Closing his eyes, Chas tried again. “But what if I swore I left the blunt there?”

Ada laughed. “Why, I’d believe that faradiddle as soon as I believed you fell off your horse. You know I would never take money from you. Heaven knows how many times you’ve offered to lend me what I need, with no hopes of getting it back. Besides, you would never be so foolish as to leave a fortune in a tree. You might be as stubborn as a mule, but I would never believe you could be that stupid.”

Chas couldn’t believe it, either.

She went on: “Why, anyone might have stumbled upon the sack, or no one, for years on end.”

“I, um ...”

“I won’t ask you how much money is in the purse because your brother might have told you, but I’d wager a shilling you cannot tell me in which tree the pouch was hidden, nor even which part of the orchard.”

That shilling was as safe as a stone house. Chas shook his head.

“There, now stop being so sweet and solicitous and help me decide what to do with the treasure now.”

Sweet and solicitous? She’d just described a favorite uncle. Chas felt anything but paternal, fraternal, or friendly, sitting beside Ada.
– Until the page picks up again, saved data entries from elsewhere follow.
/-! ### The sound timer (60_exceptions.md R259) -/

/-- Settles O54: FX18 writes `ST` without reading it, CXNN leaves it alone, and any other instruction carries it through and
leaves the random byte and its counter as they are. -/
theorem noInstructionReadsTheSoundTimer : Obligations.NoInstructionReadsTheSoundTimer := by
  intro i s t b h
  by_cases hst : ∃ x, i = .ldStVx x
  · obtain ⟨x, rfl⟩ := hst
    cases h
    exact ⟨_, rfl, fun hne => absurd rfl (hne x), fun _ => rfl⟩
  · refine ⟨b, ?_, fun _ => rfl, fun hx => absurd hx hst⟩
    by_cases hrnd : ∃ x nn, i = .rndVxNn x nn
    · obtain ⟨x, nn, rfl⟩ := hrnd
      cases h
      rfl
    · obtain ⟨-, -, -, -, -, -, -, hdraw, -, -, -, hrand⟩ := onlyTheNamedInstructionsWriteEachPiece i s t h
      have hdraws : t.draws = s.draws := not_imp_comm.1 hdraw hrnd
      have hexec := exec_withUnread s b s.rand8 s.draws (fun x nn e => hrnd ⟨x, nn, e⟩) (not_exists.1 hst)
      have hkeep : t.withUnread b s.rand8 s.draws = { t with st := b } := by rw [← hrand, ← hdraws]; rfl
      rw [h] at hexec
      exact hexec.trans (congrArg Host.Outcome.next hkeep)

end Machine

end Sys2Proof
end

section
/-! PROOFS. Reset and hazards (70_reset_and_hazards.md): the state `Construct` builds, the ROM `LoadROM` stores, the first
fetch after the two, and the self-jump. -/

namespace Sys2Proof

namespace Machine

/-! ### `Construct` (70_reset_and_hazards.md R280) -/

section

variable {f : FontConfig} (hf : f.wellFormed = true)

include hf

theorem step_construct {s : State} {rest : List HostOp} (hin : s.inputs = .construct f :: rest) :
    step s = .next (State.constructed { s with inputs := rest } f) :=
  (step_of_inputs_cons hin).trans (if_pos hf)

theorem wf_mem_constructed (s : State) : (s.constructed f).mem.wf :=
  (State.Inv.of_runConstruct (s := s) (if_pos hf)).mem

theorem readByte_constructed_font (s : State) (j : Fin 80) :
    readByte (s.constructed f).mem (f.base.toNat + j.val) = f.data.getD j.val 0 := by
  obtain ⟨hbase, hlen⟩ := fontConfig_wellFormed_iff.1 hf
  have hj : j.val < f.data.length := hlen ▸ j.isLt
  have hrange : f.base.toNat + f.data.length ≤ Config.memBytes := hlen ▸ hbase.trans (by decide)
  exact (readByte_writeBytes_inside wf_zeroMemory hrange hj).trans (List.getElem_eq_getD 0)

theorem readByte_constructed_outside (s : State) {a : Nat} (ha : a < f.base.toNat ∨ f.base.toNat + 80 ≤ a) :
    readByte (s.constructed f).mem a = 0 := by
  obtain ⟨-, hlen⟩ := fontConfig_wellFormed_iff.1 hf
  exact (readByte_writeBytes_outside zeroMemory (hlen ▸ ha)).trans (readByte_zeroMemory a)

/-- The font ends below the program (00_scope.md R8). -/
theorem readByte_constructed_of_romBase_le (s : State) {a : Nat} (ha : 0x200 ≤ a) :
    readByte (s.constructed f).mem a = 0 := by
  obtain ⟨hbase, -⟩ := fontConfig_wellFormed_iff.1 hf
  exact readByte_constructed_outside hf s (.inr (hbase.trans ha))

end

/-- Settles O2: memory is the font over zeros, and every other piece is a constant of `State.constructed`. -/
theorem constructBuildsTheResetState : Obligations.ConstructBuildsTheResetState := by
  intro s f rest hin hf
  have hstack (k : Fin 16) : (Vector.replicate 16 (0 : Word))[k] = 0 := Vector.getElem_replicate k.isLt
  have hreg (x : Reg) : (Vector.replicate 16 (0 : Byte))[x] = 0 := Vector.getElem_replicate x.isLt
  have hkey (k : Fin 16) : (Vector.replicate 16 false)[k] = false := Vector.getElem_replicate k.isLt
  exact ⟨_, step_construct hf hin, readByte_constructed_font hf _, fun _ _ => readByte_constructed_outside hf _,
    pixel_clearDisplay, rfl, rfl, hstack, rfl, rfl, rfl, hreg, hkey, rfl, rfl⟩

/-! ### `LoadROM` (70_reset_and_hazards.md R282) -/

section

variable {s : State} {bytes : List Byte} {rest : List HostOp} (hin : s.inputs = .loadROM bytes :: rest)

include hin

theorem step_loadROM (hlen : bytes.length ≤ 4096 - 0x200) :
    step s = .next { s with inputs := rest, mem := writeBytes s.mem 0x200 bytes, result := .ok } :=
  (step_of_inputs_cons hin).trans (if_neg (Nat.not_lt.2 hlen))

theorem step_loadROM_tooLarge (hlen : 4096 - 0x200 < bytes.length) :
    step s = .next { s with inputs := rest, result := .error .romTooLarge } :=
  (step_of_inputs_cons hin).trans (if_pos hlen)

end

/-- A ROM that fits stands in memory byte by byte. -/
theorem readByte_writeBytes_rom {m : Memory} (hm : m.wf) {bytes : List Byte} (hlen : bytes.length ≤ 4096 - 0x200) {k : Nat}
    (hk : k < bytes.length) : readByte (writeBytes m 0x200 bytes) (0x200 + k) = bytes[k] :=
  readByte_writeBytes_inside hm (Nat.add_le_add_left hlen 0x200) hk

/-- Settles O3: the size decides between a store of all the bytes and none. -/
theorem loadRomStoresTheRomOrNothing : Obligations.LoadRomStoresTheRomOrNothing := by
  intro s bytes rest hin
  refine ⟨fun hlen hm => ?_, step_loadROM_tooLarge hin⟩
  exact ⟨_, step_loadROM hin hlen, rfl, fun k => readByte_writeBytes_rom hm hlen k.isLt,
    fun a => readByte_writeBytes_outside s.mem⟩

/-! ### The first fetch (70_reset_and_hazards.md R284, R285) -/

/-- Settles O4: the ROM is stored over the memory that `Construct` left, whose cells from 0x200 up are 0. -/
theorem bootFetchesTheRom : Obligations.BootFetchesTheRom := by
  intro s f bytes hin hf h2 hlen
  have hpc : (0x200 : Word).toNat + 1 ≤ 0xFFF := by decide
  have hm := wf_mem_constructed hf { s with inputs := [.loadROM bytes] }
  have hload := step_loadROM (s := State.constructed { s with inputs := [.loadROM bytes] } f) rfl hlen
  refine ⟨_, (run_succ_of_step (step_construct hf hin) 1).trans (run_succ_of_step hload 0), rfl, rfl, rfl, ?_, ?_⟩
  · exact State.fetch_of_bytes hpc (readByte_writeBytes_rom hm hlen (Nat.zero_lt_of_lt h2))
      (readByte_writeBytes_rom hm hlen h2)
  · intro a ha _
    rw [readByte_writeBytes_outside _ (.inr ha)]
    exact readByte_constructed_of_romBase_le hf _ (Nat.le_of_add_right_le ha)

/-! ### The self-jump (70_reset_and_hazards.md R292) -/

/-- The jump undoes the advance of its `Cycle`, so only the random byte and the result are the new `Cycle`'s. -/
theorem step_selfJump {s : State} (hin : s.inputs = []) (hjump : s.atSelfJump) :
    step s = .next { s with rand8 := none, result := .ok } := by
  obtain ⟨nnn, hpc, hf⟩ := hjump
  have hcycle : step s = execJp nnn { s with rand8 := none, pc := s.pc + 2, result := .ok } :=
    (step_of_inputs_nil hin).trans (runCycle_instr hf (decodeOfEncode (.jp nnn)))
  rw [hcycle, execJp, hpc]
  rfl

/-- Settles O29: one `Cycle` reaches a state at the same self-jump, which every later `Cycle` keeps. -/
theorem selfJumpIsAFixedPoint : Obligations.SelfJumpIsAFixedPoint := fun _ hin hjump =>
  run_of_step_fixed (step_selfJump hin hjump) (step_selfJump hin hjump)

end Machine

end Sys2Proof
end

section
/-! PROOFS. The opcode table (30_encoding.md R80): the fields of a word that a row's mask keeps, and the row of the
instruction the word decodes to. -/

namespace Sys2Proof

open Laws

/-! ### The fields a mask keeps (30_encoding.md R72) -/

section

variable {w m p : Word}

/-- Bits that a mask keeps are those of the masked word. -/
theorem extractLsb'_eq_of_and {start len : Nat} (h : w &&& m = p)
    (hm : m.extractLsb' start len = BitVec.allOnes len) : w.extractLsb' start len = p.extractLsb' start len := by
  rw [← h, BitVec.extractLsb'_and, hm, BitVec.and_allOnes]

theorem fieldOp_eq_of_and (h : w &&& m = p) (hm : fieldOp m = 0xF#4) : fieldOp w = fieldOp p :=
  extractLsb'_eq_of_and h hm

theorem fieldSub_eq_of_and (h : w &&& m = p) (hm : fieldSub m = 0xF#4) : fieldSub w = fieldSub p :=
  extractLsb'_eq_of_and h hm

theorem fieldNN_eq_of_and (h : w &&& m = p) (hm : fieldNN m = 0xFF#8) : fieldNN w = fieldNN p :=
  extractLsb'_eq_of_and h hm

end

/-! ### Words and rows -/

/-- Every instruction's word matches its row. -/
theorem rowMatch (i : Instr) : RowMatch.Statement i := by
  cases i with
  | cls => exact RowMatch.cls
  | ret => exact RowMatch.ret
  | jp nnn => exact RowMatch.jp nnn
  | call nnn => exact RowMatch.call nnn
  | seVxNn x nn => exact RowMatch.seVxNn x nn
  | sneVxNn x nn => exact RowMatch.sneVxNn x nn
  | seVxVy x y => exact RowMatch.seVxVy x y
  | ldVxNn x nn => exact RowMatch.ldVxNn x nn
  | addVxNn x nn => exact RowMatch.addVxNn x nn
  | ldVxVy x y => exact RowMatch.ldVxVy x y
  | orVxVy x y => exact RowMatch.orVxVy x y
  | andVxVy x y => exact RowMatch.andVxVy x y
  | xorVxVy x y => exact RowMatch.xorVxVy x y
  | addVxVy x y => exact RowMatch.addVxVy x y
  | subVxVy x y => exact RowMatch.subVxVy x y
  | shrVx x y => exact RowMatch.shrVx x y
  | subnVxVy x y => exact RowMatch.subnVxVy x y
  | shlVx x y => exact RowMatch.shlVx x y
  | sneVxVy x y => exact RowMatch.sneVxVy x y
  | ldINnn nnn => exact RowMatch.ldINnn nnn
  | jpV0Nnn nnn => exact RowMatch.jpV0Nnn nnn
  | rndVxNn x nn => exact RowMatch.rndVxNn x nn
  | drw x y n => exact RowMatch.drw x y n
  | skp x => exact RowMatch.skp x
  | sknp x => exact RowMatch.sknp x
  | ldVxDt x => exact RowMatch.ldVxDt x
  | ldVxK x => exact RowMatch.ldVxK x
  | ldDtVx x => exact RowMatch.ldDtVx x
  | ldStVx x => exact RowMatch.ldStVx x
  | addIVx x => exact RowMatch.addIVx x
  | ldFVx x => exact RowMatch.ldFVx x
  | ldBVx x => exact RowMatch.ldBVx x
  | ldMemVx x => exact RowMatch.ldMemVx x
  | ldVxMem x => exact RowMatch.ldVxMem x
He could smell the lavender on her clothes, and some light floral scent that was all Ada’s, along with baked apples. He could almost touch one of her soft curls, trailing out of the ribbons again, as it laid alongside her neck. He could nearly count the freckles on her cheeks, they were that close. He could take Leo’s advice and kiss her—if he wanted his other eye blackened.